DATA SHOWN below:

-- ==== Sys2Proof/Proofs/Measurements.lean ====
section
/-! SUPPORT. Proofs/Measurements.lean: the measurement of a beacon's arrival and the comparison of its digest, and the digests of a station
in service compared (R66, R75, R82 to R86). -/

namespace Sys2Proof.Machine

set_option Elab.async false

/-! ## The measurement (R82 to R85) -/

theorem slipped_frame (E : Frame) (d : Int) (s : State) : (slipped E d s).raster.frame = E := by
  unfold slipped
  split <;> rfl

theorem slipReport_of_kept {s : State} {E : Frame} {d : Int} (h : s.lock.state = .free ∨ E = now s) : slipReport s E d = s.report :=
  if_pos h

theorem slipped_report {s : State} {E : Frame} {d : Int} (hfree : s.lock.state ≠ .free) (hE : E ≠ now s) :
    (slipped E d s).report = slipReport s E d := by
  rw [slipReport, if_neg (not_or.mpr ⟨hfree, hE⟩), slipped]
  exact apply_ite State.report _ _ _

theorem slipReport_counts {s : State} {E : Frame} {d : Int} (hfree : s.lock.state ≠ .free) (hE : E ≠ now s) :
    (slipReport s E d).counts.frameSlip = countUp s.report.counts.frameSlip := by
  rw [slipReport, if_neg (not_or.mpr ⟨hfree, hE⟩)]
  split
  · rw [reportJoin_counts]
  · rfl

/-- Re-adopted or not, the own frame has the number of the beacon's measurement. -/
theorem adopt_spec {F : Frame} {d : Int} {s : State} (h : s.lock.state ≠ .reference) :
    (adopt F d s).raster.frame = ownFrameOf F d ∧ (adopt F d s).report = slipReport s (ownFrameOf F d) d := by
  have hmeasured : s.lock.state ≠ .free → s.lock.state = .slewing ∨ s.lock.state = .locked →
      (adopt F d s).raster.frame = ownFrameOf F d ∧ (adopt F d s).report = slipReport s (ownFrameOf F d) d := by
    intro hfree hl
    rw [adopt_of_measured hl]
    by_cases hE : ownFrameOf F d = now s
    · rw [if_pos hE]
      exact ⟨hE.symm, (slipReport_of_kept (Or.inr hE)).symm⟩
    · rw [if_neg hE]
      exact ⟨slipped_frame _ _ _, slipped_report hfree hE⟩
  cases hl : s.lock.state with
  | reference => exact absurd hl h
  | free =>
    rw [adopt_of_free hl]
    exact ⟨rfl, (slipReport_of_kept (Or.inl hl)).symm⟩
  | slewing => exact hmeasured (by rw [hl]; decide) (Or.inl hl)
  | locked => exact hmeasured (by rw [hl]; decide) (Or.inr hl)

theorem lockOf_eq_locked {d : Int} : lockOf d = .locked ↔ -2 ≤ d ∧ d ≤ 2 := by
  unfold lockOf
  split
  case isTrue h => exact ⟨fun _ => h, fun _ => rfl⟩
  case isFalse h => exact ⟨nofun, fun hd => absurd hd h⟩

theorem measured_of_lockOf {s t : State} {d : Int} (ho : t.lock.offset = some d) (hl : t.lock.state = lockOf d)
    (hr : t.raster.request = blankingOf (nominal s) d) : Measured s t d := by
  rw [Measured, hl, hr, lockOf, blankingOf]
  refine ⟨ho, fun h1 h2 => ?_, fun h => ?_, fun h => ?_⟩
  · rw [if_pos ⟨h1, h2⟩, if_pos ⟨h1, h2⟩]
    exact ⟨rfl, rfl⟩
  · rw [if_neg (by omega), if_neg (by omega)]
    refine ⟨rfl, ?_⟩
    split
    · omega
    · split <;> omega
  · rw [if_neg (by omega), if_neg (by omega)]
    refine ⟨rfl, ?_⟩
    split
    · omega
    · split <;> omega

theorem Measured.of_same {s t t' : State} {d : Int} (h : Measured s t d) (ht : SameLock t t') : Measured s t' d := by
  rw [Measured, ht.lock, ht.request]
  exact h

/-- The fields that the Lock Unit's part of a measurement can write. -/
abbrev Field.ofLockMeasured : List Field := Field.ofReport ++ [.frame, .frameSlip, .request, .lockState, .offset]

/-- The arrival's offset in the own frame (R82). -/
def offsetNow (s : State) : Int := offsetOf s.raster.line (totalLines s)

theorem lockMeasured_writes (F : Frame) (s : State) : Writes Field.ofLockMeasured s (lockMeasured F s) := by
  have hoffset : Writes [.offset] s { s with lock.offset := some (offsetNow s) } := by
    intro f hf
    cases f with
    | offset => exact absurd hf (by decide)
    | _ => rfl
  have hset : ∀ (t : State) (l : LockState) (n : Nat), Writes [.lockState, .request] t (requestBlanking n { t with lock.state := l }) := by
    intro t l n f hf
    cases f with
    | lockState | request => exact absurd hf (by decide)
    | _ => rfl
  exact hoffset.mono.trans ((adopt_writes F (offsetNow s) { s with lock.offset := some (offsetNow s) }).mono.trans (hset _ _ _).mono)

End of DATA SHOWN.

ASSIGNMENT: Nothing but the lines from the top of the records down to the line with "(R82 to R85) -/" belongs in the answer; repeat them exactly.

OUTPUT OF THE TASK:
-- ==== Sys2Proof/Proofs/Measurements.lean ====
section
/-! SUPPORT. Proofs/Measurements.lean: the measurement of a beacon's arrival and the comparison of its digest, and the digests of a station
in service compared (R66, R75, R82 to R86). -/

namespace Sys2Proof.Machine

set_option Elab.async false

/-! ## The measurement (R82 to R85) -/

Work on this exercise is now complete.